→ **Material to process**

theorem test_hyps_TaskEnds :
    let x : TaskSt → Nat → Task := fun st u => { (default : Task) with st := st, nb := 1, base := 31, ended := true, status := u }
    let m : TaskSt → Nat → State := fun st u => { State.reset with
      drawers := [(127, { (default : Drawer) with st := .faulted, task := 5, fault := some stPoison })]
      jig := { Jig.reset with
        tasks := [(5, x st u), (6, { (default : Task) with st := .counting, count := 1 }), (7, x .placed 0)], held := [(31, some 5)]
        graphs := [(0, { (default : Graph) with edges := [(5, 6)], tasks := 3, halt := true })] } }
    taskKey 0 5 = 5 ∧ (m .placed 0).task 5 = some (x .placed 0) ∧ (m .placed 0).taskFault 5 (x .placed 0) ≠ stOk ∧
    (m .teardown 3).task 5 = some (x .teardown 3) ∧
    (∀ e ∈ (m .teardown 3).drawers, e.2.task = 5 → tget (m .teardown 3).jig.held (e.1 / 4) = some 5 → e.2.st ≠ .empty →
        e.2.st ≠ .loading ∧ (m .teardown 3).quiescent (e.1 / 4) (e.1 % 4) = true) ∧
    (m .teardown 3).jig.actWait = [] ∧ (tfind ((m .placed 3).finishTask 5 3).jig.graphs 0).isSome = true := by decide

theorem test_hyps_SavedBayGoesOn :
    let s : State := at_ (siteKey 31 2) { (default : Site) with expIn := [(1, 9)] } [(127, live .armed)]
    let x : Task := { (default : Task) with st := .restoring, nb := 1, base := 31, slots := [0] }
    let u : State := { State.reset with
      bays := [(31, { (default : Bay) with frozen := some 2 })]
      jig := { Jig.reset with tasks := [(5, x)], held := [(31, some 5)], saves := [(0, s.capture 31 0 1 5)] } }
    (s.drawers.map (fun e => e.1)).Nodup ∧ (s.sites.map (fun e => e.1)).Nodup ∧ (s.mxc.map (fun e => e.1)).Nodup ∧
    (s.fnc.map (fun e => e.1)).Nodup ∧ (s.src.map (fun e => e.1)).Nodup ∧ (s.sram.map (fun e => e.1)).Nodup ∧
    (s.bufs.map (fun e => e.1)).Nodup ∧ tget u.jig.held 31 = some 5 ∧ u.task 5 = some x ∧ x.st = .restoring ∧
    x.slots.getD (31 - x.base) 0 = 0 ∧ tfind u.jig.saves (x.func * 65536 + 0) = some (s.capture 31 x.func 1 5) ∧
    (u.bay 31).frozen.isSome = true ∧ s.site 31 2 ≠ u.site 31 2 ∧ s.drawer 31 3 ≠ u.drawer 31 3 := by decide

theorem test_hyps_IntakeOfWeights :
    let s := owned 1
    let q : Req := { func := 0, ring := 0, tag := 1 }
    let r : GenRec := { (default : GenRec) with gen := 1, st := .building, shards := [(32, shakeNat [] 64)], object := 1, waits := true }
    let m : GenRec → Model := fun r => { (default : Model) with slot := 4095, recs := [r] }
    let j : ShardJob := { key := 4095, gen := 1, shard := 0, host := false, addr := 0, prio := 0 }
    let x : PlanerJob := { job := j, data := [], bad := false }
    let w : GenRec → List ShardJob → Option PlanerJob → State := fun r qu pl => { s with
      pwr := { s.pwr with doms := [(62, { (default : Domain) with st := .on })] }
      host := { s.host with fns := [(0, { (default : FnEnt) with flags := 1, aps := [(0, 0, 4096)] })] }
      wgt := { s.wgt with models := [(4095, m r)], queue := qu, planers := [(3, pl)] } }
    let j2 := { j with host := true }
    s.recovery = false ∧ s.keyed 0 = true ∧ (s.readDev 0 0 100).1 = stOk ∧ parseManifest (s.readDev 0 0 100).2.1 = none ∧
    ({ s with dict := { Dict.reset with vals := [(objKey 0x2E01 1, 1)] } } : State).intakeStatus 0 4095 0 default true = stOk ∧ s.intakeArgs 0 4095 0 0 1 7 3 = stOk ∧ s.intakeArgs 0 4096 0 0 1 7 3 ≠ stOk ∧
    InService 103 s ∧ InService 103 (w r [] none) ∧
    (w r [] none).heldModel q.func 4095 0 = some (4095, m r) ∧ (m r).recIn .building = some r ∧ r.done.contains 0 = false ∧
    (w r [] none).hostOk 0 4064 32 = true ∧ (w r [j] none).domOn 62 = true ∧ (w r [j] none).partUp 87 = true ∧
    tget (w r [j] none).wgt.planers 3 = none ∧ nextShard [j] = some j ∧ (w r [] none).buildOf j = some (m r, r) ∧
    (w r [] none).buildOf j2 = some (m r, r) ∧ tget (w r [] (some x)).wgt.planers 3 = some x ∧
    shakeNat x.data 64 ≠ 0 ∧ tget r.refetch 0 < 1 ∧ r.since + s.obj 0x2E00 2 * 1000000 ≤ 2 ^ 63 ∧
    tfind (w { r with done := [0] } [] none).wgt.models 4095 = some (m { r with done := [0] }) ∧
    ({ r with done := [0] } : GenRec).done.contains 0 = true ∧ s.transStatus 0 0 (1 * 65536) = stOk := by decide +kernel

theorem test_hyps_Generations :
    let s := owned 1
    let r : GenSt → GenRec := fun st => { (default : GenRec) with gen := 3, st := st, commit := true, holds := 1, object := 1 }
    let m : GenRec → Model := fun r => { (default : Model) with slot := 4095, recs := [r] }
    let w : GenRec → State := fun r => { s with wgt := { s.wgt with models := [(4095, m r)] } }
    InService 103 s ∧ InService 103 (w (r .live)) ∧ s.recovery = false ∧ s.keyed 0 = true ∧ (w (r .staged)).heldModel 0 4095 0 = some (4095, m (r .staged)) ∧
    (m (r .staged)).recIn .staged = some (r .staged) ∧ (m (r .live)).recIn .live = some (r .live) ∧
    (m (r .staged)).recs.find? (fun x => x.st == .building || x.st == .staged) = some (r .staged) ∧
    (w (r .staged)).allNear 1 = true ∧ (w (r .staged)).allNear 2 = false ∧ ((m (r .staged)).recs.map (fun x => x.gen)).Nodup ∧
    (m (r .staged)).recIn .live = none ∧ (∀ x ∈ (m (r .staged)).recs, x.st ≠ .cold) ∧ (m (r .live)).recOf 3 = some (r .live) ∧
    (m (r .live)).recOf 4 = none ∧ tfind (w (r .live)).wgt.models 4095 = some (m (r .live)) ∧
    (∀ e ∈ (w (r .cold)).wgt.models, e.2.slot = 4095 → ∀ r ∈ e.2.recs, r.st = .cold) ∧ tfind (w (r .live)).wgt.models 4094 = none := by decide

→ **About this task**
Everything from the line containing "let m : TaskSt" through the line containing "tasks := [(5, x st" in the material above should be retyped exactly, both ends included, and nothing more.

→ **Solution for this exercise**
    let m : TaskSt → Nat → State := fun st u => { State.reset with
      drawers := [(127, { (default : Drawer) with st := .faulted, task := 5, fault := some stPoison })]
      jig := { Jig.reset with
        tasks := [(5, x st u), (6, { (default : Task) with st := .counting, count := 1 }), (7, x .placed 0)], held := [(31, some 5)]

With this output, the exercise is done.